This worksheet illustrates how I worked used Mark Biegert’s RPub file (Retrieved from http://mathscinotes.com/2017/02/an-example-of-cleaning-untidy-data-with-tidyr/ ) to show examples of tidy vs. untidy data. I then used self-created completely fictitious .xlsx files to complete part 2 of the assignment.
These are the libraries that were loaded:
library(readxl)
library(dplyr)
library(csvread)
I simply copied this file from the web site linked above. This was a file of untidy data:
#UNTIDY
untidy <- read_excel("~/Desktop/WFED 540 FA17/Class4Homework/Untidy.xlsx", col_names = FALSE)
untidy
# A tibble: 66 x 7
X__1 X__2
<chr> <chr>
1 "Type\tModel \t1941 \t1942 \t1943 \t1944 \t1945" <NA>
2 Very Heavy Bombers <NA>
3 "B-29 \t\t897" "730 \t \t605"
4 Heavy Bombers <NA>
5 "B-17 \t301" "221 \t258"
6 "B-24 \t379" "162 \t304"
7 "B-32 \t- \t790" "433 \t- \t790"
8 Medium Bombers <NA>
9 "B-25 \t180" "031 \t153"
10 "B-26 \t261" "062 \t239"
# ... with 56 more rows, and 5 more variables: X__3 <chr>, X__4 <chr>,
# X__5 <chr>, X__6 <chr>, X__7 <chr>
#TIDY
tidy <- read_excel("~/Desktop/WFED 540 FA17/Class4Homework/Tidy.xlsx")
tidy
# A tibble: 280 x 4
Type Model Year Cost
<chr> <chr> <dbl> <chr>
1 NA B-29 1941 NA
2 NA B-17 1941 301221
3 NA B-24 1941 379162
4 NA B-32 1941 NA
5 NA B-25 1941 180031
6 NA B-26 1941 261062
7 NA A-20 1941 136813
8 NA A-26 1941 224498
9 NA A-28 1941 NA
10 NA A-29 1941 NA
# ... with 270 more rows
The 3 datasets below - Examples 1 through 3 - are completely fictious.
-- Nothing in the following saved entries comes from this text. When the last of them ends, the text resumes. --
-- ==== Sys2Proof/Machine/Pred.lean ====
section
/-!
DEFINITION. The PRED unit (spec/44_pred.md): the predictor arithmetic (R295, R296), the mode search (R297), the edge
rule (R298) and PRED.RESID (R292).
-/

namespace Sys2Proof.Machine

/-! ### Predictor arithmetic -/

/-- R295: the channel-wise mean, rounded down. -/
def avg2 (p q : Word) : Word := lanes2 (fun x y => (x + y) / 2) p q

/-- R295: a channel value brought into 0 to 255. -/
def clampByte (v : Int) : Nat := if v < 0 then 0 else if 255 < v then 255 else v.toNat

/-- R9, R295: division by 2 toward zero. -/
def tdiv2 (v : Int) : Int := Int.tdiv v 2

/-- R295: clamp add subtract full. -/
def casf (p q s : Word) : Word := lanes3 (fun x y z => clampByte ((x : Int) + y - z)) p q s

/-- R295: clamp add subtract half. -/
def cash (p s : Word) : Word := lanes2 (fun x z => clampByte ((x : Int) + tdiv2 ((x : Int) - z))) p s

/-- The absolute difference of two channel values. -/
def absDiff (x y : Nat) : Nat := (x - y) + (y - x)

/-- R295: the Select predictor; a tie gives the top pixel. -/
def selectPixel (left top topLeft : Word) : Word :=
  if lanesSum absDiff top topLeft < lanesSum absDiff left topLeft then left else top

/-- R296: `P(m, p)` from the four neighbours. -/
def predictor (m : Nat) (left top topRight topLeft : Word) : Word :=
  match m with
  | 0 => black
  | 1 => left
  | 2 => top
  | 3 => topRight
  | 4 => topLeft
  | 5 => avg2 (avg2 left topRight) top
  | 6 => avg2 left topLeft
  | 7 => avg2 left top
  | 8 => avg2 topLeft top
  | 9 => avg2 top topRight
  | 10 => avg2 (avg2 left topLeft) (avg2 top topRight)
  | 11 => selectPixel left top topLeft
  | 12 => casf left top topLeft
  | _ => cash (avg2 left top) topLeft

/-- R296: the number of predictor modes. -/
def predictorModes : Nat := 14

/-- R291, R296: the prediction of mode `m` at an interior position, from the original pixels. -/
def predictAt (orig : List Word) (width m p : Nat) : Word :=
  predictor m (orig.getD (p - 1) 0) (orig.getD (p - width) 0) (orig.getD (p + 1 - width) 0)
    (orig.getD (p - width - 1) 0)

/-! ### Mode selection -/

/-- R290, R297: the coordinates of tile `t` on one axis, inside the image and off its first row or column. -/
def interior (bits size t : Nat) : List Nat :=
  ((List.range (1 <<< bits)).map (fun i => (t <<< bits) + i)).filter (fun x => decide (1 ≤ x) && decide (x < size))

/-- R297: the tile error of mode `m`. -/
def tileError (orig : List Word) (width height bits tx ty m : Nat) : Nat :=
  ((interior bits height ty).map (fun y =>
    ((interior bits width tx).map (fun x =>
      lanesSum absDiff (orig.getD (y * width + x) 0) (predictAt orig width m (y * width + x)))).sum)).sum

/-- R297: the position of the least entry, the lowest among equal ones. -/
def leastIndex (errors : List Nat) : Nat :=
  (List.range errors.length).foldl (fun best m => if errors.getD m 0 < errors.getD best 0 then m else best) 0

/-- R297: `best_mode(tx, ty)`. -/
def bestMode (orig : List Word) (width height bits tx ty : Nat) : Nat :=
  leastIndex ((List.range predictorModes).map (tileError orig width height bits tx ty))

/-- R290: predictor tiles on the horizontal axis. -/
def State.predTilesX (s : State) : Nat := subSampleSize s.regs.width.toNat s.regs.predBits.toNat

/-- R290: `PT`, the number of predictor tiles. -/
def State.predTiles (s : State) : Nat :=
  s.predTilesX * subSampleSize s.regs.height.toNat s.regs.predBits.toNat

/-- R292: the modes of all tiles, in TDATA order. -/
def tileModes (orig : List Word) (width height bits tilesX tiles : Nat) : List Nat :=
  (List.range tiles).map (fun t => bestMode orig width height bits (t % tilesX) (t / tilesX))

/-- R299: the TDATA word of a tile. -/
def modeWord (m : Nat) : Word := 0xFF000000 ||| BitVec.ofNat 32 (m <<< 8)

/-- R298: the effective predictor of the pixel at position `p`. -/
def effectivePred (orig : List Word) (width bits tilesX : Nat) (modes : List Nat) (p : Nat) : Word :=
  let x := p % width
  let y := p / width
  if y = 0 then black
  else if x = 0 then orig.getD (p - 1) 0
  else predictAt orig width (modes.getD ((y >>> bits) * tilesX + (x >>> bits)) 0) p

/-- R300: the residuals of all pixels. -/
def residuals (orig : List Word) (width bits tilesX : Nat) (modes : List Nat) : List Word :=
  orig.zipIdx.map (fun v => subPixels v.1 (effectivePred orig width bits tilesX modes v.2))

/-! ### PRED.RESID -/

/-- R297: the modes PRED.RESID chooses in state `s`. -/
def State.predModes (s : State) : List Nat :=
  tileModes s.pixels s.regs.width.toNat s.regs.height.toNat s.regs.predBits.toNat s.predTilesX s.predTiles

/-- R292: the pre-checks of PRED.RESID. -/
def predResidError (s : State) : Option CmdError :=
  (needLegal .predResid).or ((checkDim s).or ((checkPredBits s).or
    ((checkFits s .pix s.pixelCount).or (checkFits s .tdata s.predTiles))))

/-- R292: `PRED.RESID`; every prediction reads the original pixels (R293). -/
def execPredResid (s : State) : Host.Outcome State Fault Refusal :=
  let modes := s.predModes
  runCommand s (predResidError s)
    ((s.writeWords .pix 0
        (residuals s.pixels s.regs.width.toNat s.regs.predBits.toNat s.predTilesX modes)).writeWords
      .tdata 0 (modes.map modeWord))

end Sys2Proof.Machine
end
In retrospect, I should have probably chosen different kinds of data for a variety of variables, which I will discuss in more detail below.
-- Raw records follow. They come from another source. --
/-- R300: the pixels recovered in ascending position from residuals and tile modes, after `done`: each channel is the
residual's plus the prediction's modulo 256. -/
def recoverPixels (width bits tilesX : Nat) (modes : List Nat) : List Word → List Word → List Word
  | [], done => done
  | r :: rs, done =>
    recoverPixels width bits tilesX modes rs
      (done ++ [pixelOf (fun c =>
        (channel r c + effectiveChannel done width bits tilesX modes done.length c) % 256)])

end Sys2Proof.Machine
end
First, we will look at an Excel file that includes data about the year and age of participants: ##Example 1: Year and Age
age <- read_excel("~/Desktop/WFED 540 FA17/Class4Homework/Example1.xlsx")
age
## # A tibble: 10 x 3
## X__1 year age
## <dbl> <dbl> <dbl>
## 1 1 2017 22
## 2 2 2016 21
## 3 3 2015 20
## 4 4 2014 19
## 5 5 2013 18
## 6 6 2012 17
## 7 7 2011 16
## 8 8 2010 15
## 9 9 2009 14
## 10 10 2008 13
Age is a ratio variable and year is a nominal variable.
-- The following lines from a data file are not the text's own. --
-- ==== Sys2Proof/Tests/Slice0.lean ====
section
/-!
SUPPORT. The model's own tests: the smoke test of the well-formedness checks, words written out from the encoding
tables, single steps whose expected results are those of the spec's examples and vectors, and one witness for the
hypotheses of every statement that has some.
-/

namespace Sys2Proof.Tests

open Sys2Proof Sys2Proof.Machine

/-! ### Well-formedness: an ill-formed term for each check -/

/-- R125 (c). -/
theorem test_wf_refuses_L_zero : Instr.wf (.hufBuild 0) = false := by decide
/-- R125 (d). -/
theorem test_wf_refuses_flavor_three : Instr.wf (.lzRefs 3) = false := by decide
/-- R125 (e). -/
theorem test_wf_refuses_array_five : Instr.wf (.histExport 5 0) = false := by decide

/-! ### Decoding: words written out from R123 and R128 -/

theorem test_decode_nop : decode 0x00000000 = .ok .nop := by decide
theorem test_decode_hufBuild : decode 0x10070000 = .ok (.hufBuild 7) := by decide
theorem test_decode_hufRle : decode 0x11000000 = .ok .hufRle := by decide
theorem test_decode_hufStore : decode 0x12000000 = .ok .hufStore := by decide
theorem test_decode_lzFill : decode 0x20000000 = .ok .lzFill := by decide
theorem test_decode_lzRefs : decode 0x21020000 = .ok (.lzRefs 2) := by decide
theorem test_decode_histBuild : decode 0x30000000 = .ok .histBuild := by decide
theorem test_decode_histCluster : decode 0x31000000 = .ok .histCluster := by decide
theorem test_decode_histExport : decode 0x3204FEDC = .ok (.histExport 4 0xFEDC) := by decide
theorem test_decode_histEntropy : decode 0x33000000 = .ok .histEntropy := by decide
theorem test_decode_predResid : decode 0x40000000 = .ok .predResid := by decide
theorem test_decode_pmapBuild : decode 0x50000000 = .ok .pmapBuild := by decide
theorem test_decode_pmapQuery : decode 0x51000000 = .ok .pmapQuery := by decide

/-- R125 (a), (b) and (c) to (e), each rejected by its own name. -/
theorem test_decode_rejects_by_name :
    decode 0x01000000 = .error .unallocatedOp ∧ decode 0xFFFFFFFF = .error .unallocatedOp ∧
    decode 0x100F0001 = .error .mustBeZero ∧ decode 0x10100000 = .error .mustBeZero ∧
    decode 0x10000000 = .error .argumentExcluded ∧ decode 0x21030000 = .error .argumentExcluded ∧
    decode 0x32050000 = .error .argumentExcluded := by decide

theorem test_decodeTableWord : decodeTableWord 32 0x32040003 = some (.histExport 4 3) ∧
    decodeTableWord 32 0x21030000 = none := by decide

/-! ### Small states -/

/-- A memory whose first words are `ws`. -/
def memOf (id : MemId) (ws : List Word) : Memory := ⟨0, Memory.rangeCells id 0 ws⟩

/-- A state after reset but for its registers and one memory. -/
def stateOf (r : Regs) (id : MemId) (ws : List Word) : State :=
  { State.reset with regs := r, mems := State.reset.mems.set id (memOf id ws) }

/-- A state with a second memory loaded. -/
def loaded (s : State) (id : MemId) (ws : List Word) : State := { s with mems := s.mems.set id (memOf id ws) }

/-- The next state of an outcome. -/
def nextOf (o : Host.Outcome State Fault Refusal) : State :=
  match o with
  | .next s => s
  | .fault _ => State.reset
  | .refused _ => State.reset

def r0 : Regs := Regs.reset
def busyState : State := State.reset.issue 0x100F0000
def illegalState : State := State.reset.issue 0x10100000
/-- R171. -/
def hufState : State := stateOf { r0 with nsym := 4 } .hcnt [1, 1, 2, 4]
/-- R180, R195. -/
def lenState : State := stateOf { r0 with nsym := 4 } .clen [3, 3, 2, 1]
/-- R224 (g): two equal pixels. -/
def pairState : State :=
  stateOf { r0 with width := 2, height := 1, hashBits := 18, maxChain := 64, window := 1048576, maxLen := 4096,
                    histoBits := 2 } .pix [0xFF0000FF, 0xFF0000FF]
/-- R212: the ten pixels A B C A B C A B C D. -/
def tenPixels : State :=
  stateOf { r0 with width := 10, height := 1, hashBits := 4, maxChain := 64, window := 1048576, maxLen := 4096 } .pix
    [0xFF0000FF, 0xFF00FF00, 0xFFFF0000, 0xFF0000FF, 0xFF00FF00, 0xFFFF0000, 0xFF0000FF, 0xFF00FF00, 0xFFFF0000,
     0xFF123456]
/-- R55: a stream of one Literal for an image of one pixel. -/
def oneRecord : State :=
  stateOf { r0 with width := 1, height := 1, histoBits := 2, nrefs := 1 } .refs [0x00010000, 0xFF0000FF]
/-- One histogram of zeros but for its first two counters. -/
def oneHistogram (a b : Word) : State :=
  loaded (stateOf { r0 with width := 1, height := 1, histoBits := 2, nhisto := 1 } .th
    ([a, b] ++ List.replicate 2110 0)) .syms [0]
/-- A 2 x 2 image. -/
def square : State :=
  stateOf { r0 with width := 2, height := 2, predBits := 2 } .pix [0xFF336699, 0xFF336699, 0xFF336699, 0xFF336699]
/-- R332 (c). -/
def palState : State := stateOf { r0 with palSize := 3 } .pal [0xFF101010, 0xFF111111, 0xFFF0F0F0]

/-! ### One step of each command -/

/-- R340. -/
theorem test_nop : (nextOf (exec .nop busyState)).regs.cmdCnt = 1 ∧ (nextOf (exec .nop busyState)).regs.done = true := by
  decide

/-- R171, the example. -/
theorem test_hufBuild : (nextOf (exec (.hufBuild 15) hufState)).readNats .clen 0 4 = [3, 3, 2, 1] ∧
    (nextOf (exec (.hufBuild 15) hufState)).readNats .code 0 4 = [6, 7, 2, 0] := by decide +kernel
/-- R175: a leaf before a package of equal weight, so the balanced code. -/
theorem test_hufBuild_leaf_first : codeLengths [1, 1, 2, 2] 15 = [2, 2, 2, 2] ∧
    (List.range 4).map (selectedCount [1, 1, 2, 2] 15) = [2, 2, 2, 2] := by decide +kernel
/-- R171, the same histogram with `L = 2`. -/
theorem test_hufBuild_limited : (nextOf (exec (.hufBuild 2) hufState)).readNats .clen 0 4 = [2, 2, 2, 2] := by
  decide +kernel

/-- R180, the example. -/
theorem test_hufRle : (nextOf (exec .hufRle lenState)).readWords .tok 0 4 = [3, 3, 2, 1] ∧
    (nextOf (exec .hufRle lenState)).regs.ntok = 4 := by decide +kernel
/-- R183, the last example. -/
theorem test_rle_mixed :
    rle (List.replicate 7 5 ++ List.replicate 11 0 ++ List.replicate 3 5 ++ List.replicate 3 0 ++ List.replicate 13 6) =
      [⟨5, 0⟩, ⟨16, 3⟩, ⟨18, 0⟩, ⟨16, 0⟩, ⟨17, 0⟩, ⟨6, 0⟩, ⟨16, 3⟩, ⟨16, 3⟩] := by decide +kernel

/-- R195, the worked full path. -/
theorem test_hufStore_full : (storeFields [3, 3, 2, 1]) =
    [⟨0, 1⟩, ⟨2, 4⟩, ⟨0, 3⟩, ⟨0, 3⟩, ⟨0, 3⟩, ⟨2, 3⟩, ⟨2, 3⟩, ⟨1, 3⟩, ⟨0, 1⟩, ⟨0, 1⟩, ⟨0, 1⟩, ⟨3, 2⟩, ⟨1, 2⟩] := by
  decide +kernel
/-- R186, the example. -/
theorem test_hufStore_small :
    (nextOf (exec .hufStore (stateOf { r0 with nsym := 4 } .clen [0, 1, 0, 0]))).readWords .bitq 0 8 =
      [1, 1, 0, 1, 0, 1, 1, 1] := by decide +kernel

/-- R212, the example with `HASH_BITS = 4`. -/
theorem test_lzFill : (nextOf (exec .lzFill tenPixels)).readWords .chain 0 10 =
    [noneMark, noneMark, 0, 2, 1, 3, 5, 4, noneMark, noneMark] := by decide +kernel

/-- R217, the example. -/
theorem test_lzRefs_standard :
    (nextOf (exec (.lzRefs 0) (loaded tenPixels .chain
      [noneMark, noneMark, 0, 2, 1, 3, 5, 4, noneMark, noneMark]))).readWords .refs 0 10 =
      [0x00010000, 0xFF0000FF, 0x00010000, 0xFF00FF00, 0x00010000, 0xFFFF0000, 0x00060002, 3, 0x00010000,
       0xFF123456] := by decide +kernel
/-- R224 (g), flavor RLE. -/
theorem test_lzRefs_rle : (nextOf (exec (.lzRefs 1) pairState)).readWords .refs 0 4 =
    [0x00010000, 0xFF0000FF, 0x00010002, 1] := by decide +kernel

/-- R254: the Literal's four counters. -/
theorem test_histBuild :
    let t := nextOf (exec .histBuild oneRecord)
    t.regs.nhisto = 1 ∧ t.readWord .th 0 = 1 ∧ t.readWord .th 1304 = 1 ∧ t.readWord .th (1560 + 255) = 1 ∧
      t.readWord .th (1816 + 255) = 1 ∧ t.readWord .th 255 = 0 := by decide +kernel
/-- R253: a Copy at position 0 is invalid. -/
theorem test_histBuild_stream :
    (nextOf (exec .histBuild (loaded oneRecord .refs [0x00010002, 1]))).regs.errCode = 0x05 := by decide +kernel

/-- R259, R264: two arrays [4, 12] merge with correction 8 (34 against 42), and not without (26 against 26). -/
theorem test_histCluster :
    clusterHistograms 0 8 [[4, 12], [4, 12]] [0, 1] = ⟨[[8, 24]], [0, 0]⟩ ∧
    clusterHistograms 0 0 [[4, 12], [4, 12]] [0, 1] = ⟨[[4, 12], [4, 12]], [0, 1]⟩ := by decide +kernel

/-- R268: array 4 of histogram 0. -/
theorem test_histExport :
    let s := stateOf { r0 with nhisto := 1 } .th []
    let t := nextOf (exec (.histExport 4 0) (s.writeWords .th 2072 ([1, 0, 0, 0, 0, 7] ++ List.replicate 34 0)))
    t.regs.nsym = 40 ∧ t.readNats .hcnt 0 6 = [1, 0, 0, 0, 0, 7] := by decide +kernel

/-- R270, the example. -/
theorem test_histEntropy : (nextOf (exec .histEntropy hufState)).regs.res0 = 14 ∧
    (nextOf (exec .histEntropy hufState)).regs.res1 = 0 := by decide +kernel

/-- R302 (a), a 2 x 2 part: mode 1 wins, row 0 is residual to black. -/
theorem test_predResid :
    let t := nextOf (exec .predResid square)
    t.readWords .pix 0 4 = [0x00336699, 0x00336699, 0, 0] ∧ t.readWord .tdata 0 = 0xFF000100 := by decide +kernel
/-- R302 (c): modes 11, 12 and 13, here and in the statements' own words. -/
theorem test_predictors :
    predictor 11 0xFF102030 0x80405060 0x10FF0001 0xC0203040 = 0x80405060 ∧
    predictor 12 0xFF102030 0x80405060 0x10FF0001 0xC0203040 = 0xBF304050 ∧
    predictor 13 0xFF102030 0x80405060 0x10FF0001 0xC0203040 = 0xBF2C3C4C ∧
    [11, 12, 13].map (fun m => pixelOf (modeChannel m 0xFF102030 0x80405060 0x10FF0001 0xC0203040)) =
      [0x80405060, 0xBF304050, 0xBF2C3C4C] := by decide +kernel

/-- R332 (c): the shared cell, a cell near the first two entries and the tie at the middle. -/
theorem test_pmapBuild :
    (seed palState.palette).marked = [0] ∧
    claimOf (seed palState.palette).claims (flooders palState.palette) 4226 = some 0 ∧
    claimOf (seed palState.palette).claims (flooders palState.palette) 0 = some 1 ∧
    claimOf (seed palState.palette).claims (flooders palState.palette) 33808 = some 1 := by decide +kernel

/-- R330: cell index of 0xFF808080 is 33808. -/
theorem test_pmapQuery :
    let s := (loaded (stateOf { r0 with qpix := 0xFF808080 } .pal [5, 6, 7]) .pmatch []).writeWords .pmatch 33808 [2]
    (nextOf (exec .pmapQuery s)).regs.qidx = 2 ∧ (nextOf (exec .pmapQuery s)).regs.qpal = 7 := by decide +kernel

/-! ### The port, the errors and the resets -/

/-- R99: CLEN keeps four bits. -/
theorem test_window_write :
    let s : State := { State.reset with regs := { r0 with memSel := 8 } }
    (s.hostWrite .word 0x28 0xFFFFFFF7).readWord .clen 0 = 7 ∧
      (s.hostWrite .word 0x28 0xFFFFFFF7).regs.memIdx = 1 := by decide +kernel
/-- R352, R356: an illegal word reads STATUS 0x104, and the acknowledge clears it. -/
theorem test_error_and_acknowledge :
    let t := nextOf illegalState.blockTurn
    t.readReg .status = 0x00000104 ∧ t.regs.errInfo = 0x10100000 ∧
      (t.hostWrite .word 0x0C 0x0E).readReg .status = 0 := by decide
/-- R382: the abort makes CLEN and CODE of HUF.BUILD unspecified and leaves HCNT. -/
theorem test_soft_reset_aborts :
    let s := hufState.issue 0x100F0000
    (s.hostWrite .word 0x08 7).regs = Regs.reset ∧ (s.hostWrite .word 0x08 7).readNats .hcnt 0 4 = [1, 1, 2, 4] := by
  decide +kernel
/-- The fetch of the interface: the word is accepted and the next step runs it. -/
theorem test_withFetchWord : (nextOf (step (State.reset.withFetchWord 32 0))).regs.done = true := by decide

/-! ### Witnesses: a concrete state for the hypotheses of each statement -/

theorem next_of_exec (i : Instr) (s : State) : ∃ t, exec i s = .next t := by
  cases i <;> first
    | exact runCommand_isNext _ _ _
    | (simp only [exec, execNop, execPmapQuery]; exact runCommand_isNext _ _ _)

theorem test_meets_DecodeUndoesEncode : Instr.wf (.histExport 4 0xFFFF) = true := by decide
Now, we will look at an Excel file that includes data about student gpa and amount of time studying:
gpa <- read_excel("~/Desktop/WFED 540 FA17/Class4Homework/Example2.xlsx")
gpa
## # A tibble: 10 x 3
## X__1 gpa `hours studying`
## <dbl> <dbl> <dbl>
## 1 1 4.0 38.0
## 2 2 3.9 29.0
## 3 3 2.2 2.2
## 4 4 3.5 32.0
## 5 5 3.2 12.0
## 6 6 2.9 21.0
## 7 7 3.1 14.0
## 8 8 3.6 26.0
## 9 9 2.5 19.0
## 10 10 2.0 5.0
Gpa is a ratio variable and hours of study is also a ratio variable.
Finally, we will look at an Excel file that includes data about worship attendance and offering/collection received:
giving <- read_excel("~/Desktop/WFED 540 FA17/Class4Homework/Example3.xlsx")
giving
## # A tibble: 10 x 3
## X__1 attendance offering
## <dbl> <dbl> <dbl>
## 1 1 35 572
## 2 2 57 999
## 3 3 125 1357
## 4 4 20 782
## 5 5 46 777
## 6 6 222 3456
## 7 7 350 9891
## 8 8 425 12145
## 9 9 87 1101
## 10 10 108 1234
Worship attendance is a ratio variable and giving is also a ratio variable.